NumPy comes with an assortment of mathematical tools that can come in handy, separate from arrays.

## Trigonometry 

- `np.pi` for $\pi$

In [None]:
np.pi

- `np.sin()` for the sine function

In [None]:
np.sin(np.pi / 6)

## Sequences


- `np.cumsum()` to calculate, recursively, the sum of sequence terms

In [None]:
np.cumsum([1, 4, 9, 16])

- `np.diff()` to calculate, recursively, the differences between sequence terms

In [None]:
np.diff([1, 4, 9, 16])

## Logarithms
- `np.exp()` for Euler's number with exponent

In [None]:
np.exp(2)

- `np.log()` for logarithms

In [None]:
np.log(10)

## np.nan

NaN stands for "not a number" - NumPy's `nan` class is a handy way of representing these.  These are very useful for representing missing data.

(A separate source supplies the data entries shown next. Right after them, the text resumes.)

/-- Step 1 of TEXTEND (R135): slot `j` is empty, its old node waits inactive in slot `old`, every other codeword is as it
was, and every child link follows the node. -/
theorem TrieBut.vacate {s u : State} {j : Nat} {old : Option Nat} (h : TrieBut none s) (hj : s.nseed < j)
    (hlow : j ≤ s.setup.limit) (hv : vacate j s = .ok (u, old)) :
    TrieBut old u ∧ KeepsWords (some j) s u ∧ u.slot j = none ∧ (∀ x, old = some x → s.setup.limit < x)
      ∧ ((s.slot j = none ∧ old = none ∧ u = s)
        ∨ ∃ t jd, s.slot j = some jd ∧ old = some t ∧ s.slot t = none ∧ s.setup.limit < t
            ∧ u.slot t = some { jd with active := false }
            ∧ ∀ {i id}, s.slot i = some id → i ≠ j → u.slot i = some (id.renamed j t)) := by
  unfold Machine.vacate at hv
  split at hv
  · rename_i ho
    cases hv
    have ho := (occupied_false s j).1 ho
    exact ⟨h, .refl _ _, ho, nofun, .inl ⟨ho, rfl, rfl⟩⟩
  rename_i ho
  obtain ⟨jd, hs⟩ := (occupied_iff s j).1 (by simpa using ho)
  split at hv
  · cases hv
  rename_i t ht
  cases hv
  obtain ⟨h1, h2, h3⟩ := freeInactiveSlot_ok ht
  have h3 := (occupied_false _ _).1 h3
  have h0 : j ≠ 0 := by omega
  have hjt : j ≠ t := by omega
  have hslot := slot_relocate h.links hs h0 h3
  have hfr := relocate_frame j t s
  have hlen : ∀ nd : Node, (nd.renamed j t).children.length = nd.children.length := fun nd => by simp [Node.renamed]
  have hset : (relocate j t s).setup = s.setup := hfr.setup
  have hjd : jd.renamed j t = jd := by
    have hp : jd.parent ≠ j := h.links.parent_ne hs h0
    have hself : ∀ c, (c, j) ∉ jd.children := fun c hc => hp (h.links.listed hs hs (mem_children h.links hs hc)).1
    unfold Node.renamed
    rw [rename_other hp, map_rename_id hself]
  have hst : ((relocate j t s).setActive t false).slot t = some { jd with active := false } := by
    rw [slot_setActive, if_pos rfl, hslot, if_pos rfl, hjd]
    rfl
  have hsj : ((relocate j t s).setActive t false).slot j = none := by
    rw [slot_setActive, if_neg hjt, hslot, if_neg hjt, if_pos rfl]
  have hother : ∀ {i id}, s.slot i = some id → i ≠ j →
      ((relocate j t s).setActive t false).slot i = some (id.renamed j t) := by
    intro i id hi hij
    have hit : i ≠ t := fun hc => by rw [hc, h3] at hi; cases hi
    rw [slot_setActive, if_neg hit, hslot, if_neg hit, if_neg hij, hi]
    rfl
  have inv : ∀ {z zd}, ((relocate j t s).setActive t false).slot z = some zd →
      (z = t ∧ zd = { jd with active := false }) ∨ z ≠ t ∧ z ≠ j ∧ ∃ od, s.slot z = some od ∧ zd = od.renamed j t := by
    intro z zd hz
    by_cases hzt : z = t
    · rw [hzt, hst] at hz
      cases hz
      exact .inl ⟨hzt, rfl⟩
    · refine .inr ⟨hzt, fun hc => ?_, ?_⟩
      · rw [hc, hsj] at hz
        cases hz
      · rw [slot_setActive, if_neg hzt, hslot, if_neg hzt] at hz
        split at hz
        · cases hz
        obtain ⟨od, g1, rfl⟩ := Option.map_eq_some_iff.1 hz
        exact ⟨od, g1, rfl⟩
  have hsetup : ((relocate j t s).setActive t false).setup = s.setup := hset
  have hns : ((relocate j t s).setActive t false).nseed = s.nseed := by unfold State.nseed; rw [hsetup]
  refine ⟨⟨(h.links.relocate hs h0 h3).setActive t false, fun {z zd} hz hl _ => ?_, fun {z zd} hz hl => ?_,
    fun {z zd} hz hza hzt => ?_, fun {z zd} hz hseed => ?_, ?_⟩, ⟨hfr.trans rfl, fun z hz => ?_⟩, hsj,
    fun x hx => (Option.some.inj hx) ▸ h1, .inr ⟨t, jd, hs, rfl, h3, h1, hst, fun hi hij => hother hi hij⟩⟩
  · rw [hsetup] at hl
    rcases inv hz with ⟨rfl, -⟩ | ⟨-, -, od, g1, rfl⟩
    · omega
    · exact (h.low g1 hl nofun :)
  · rw [hsetup] at hl ⊢
    rcases inv hz with ⟨rfl, rfl⟩ | ⟨-, -, od, g1, rfl⟩
    · exact ⟨rfl, h2⟩
    · exact (h.high g1 hl :)
  · rcases inv hz with ⟨rfl, rfl⟩ | ⟨-, -, od, g1, rfl⟩
    · exact absurd rfl hzt
    · rw [hlen]
      exact h.branch g1 hza nofun
  · rw [hns]
    rcases inv hz with ⟨rfl, rfl⟩ | ⟨-, -, od, g1, rfl⟩
    · have := h.seeds hs hseed
      omega
    · exact h.seeds g1 hseed
  · rw [hns, hsetup]
    exact h.room
  · have hzj : z ≠ j := fun hc => hz (by rw [hc])
    by_cases hzt : z = t
    · rw [hzt, body_of_slot hst, body_none h3]
      rfl
    · rw [setInactive_body, if_neg hzt, relocate_body h.links hs h0 h3, if_neg hzt, if_neg hzj]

Since `np.nan` is is a float, we don't get errors when doing operations on arrays that have missing data. 

In [None]:
type(np.nan)

In [None]:
arr5 = np.array([1, 10, np.nan])

In [None]:
arr5.mean()

Even though the array has a NaN, we don't get an error in calculating its mean. Moreover, we can do this:

In [None]:
np.nansum(arr5) / len(arr5)

Is the right measure of the mean? Well, maybe. But if not, we also have this:

In [None]:
np.nanmean(arr5)

## np.inf

Sometimes you will end up with values of infinity represented by `np.inf`, such as if you divide by zero. `np.inf` is a float, like `np.nan` is.

In [None]:
np.array([2])/np.array([0])

In [None]:
type(np.inf)

In [None]:
np.isfinite(np.inf)

This can also be useful when handling edge cases in custom functions

In [None]:
def inv(x):
    return x**(-2)

In [None]:
inv(0)

In [None]:
def inverse(x):
    if x == 0:
        val = np.inf
    else:
        val = x**(-2)
    return val

In [None]:
inverse(0)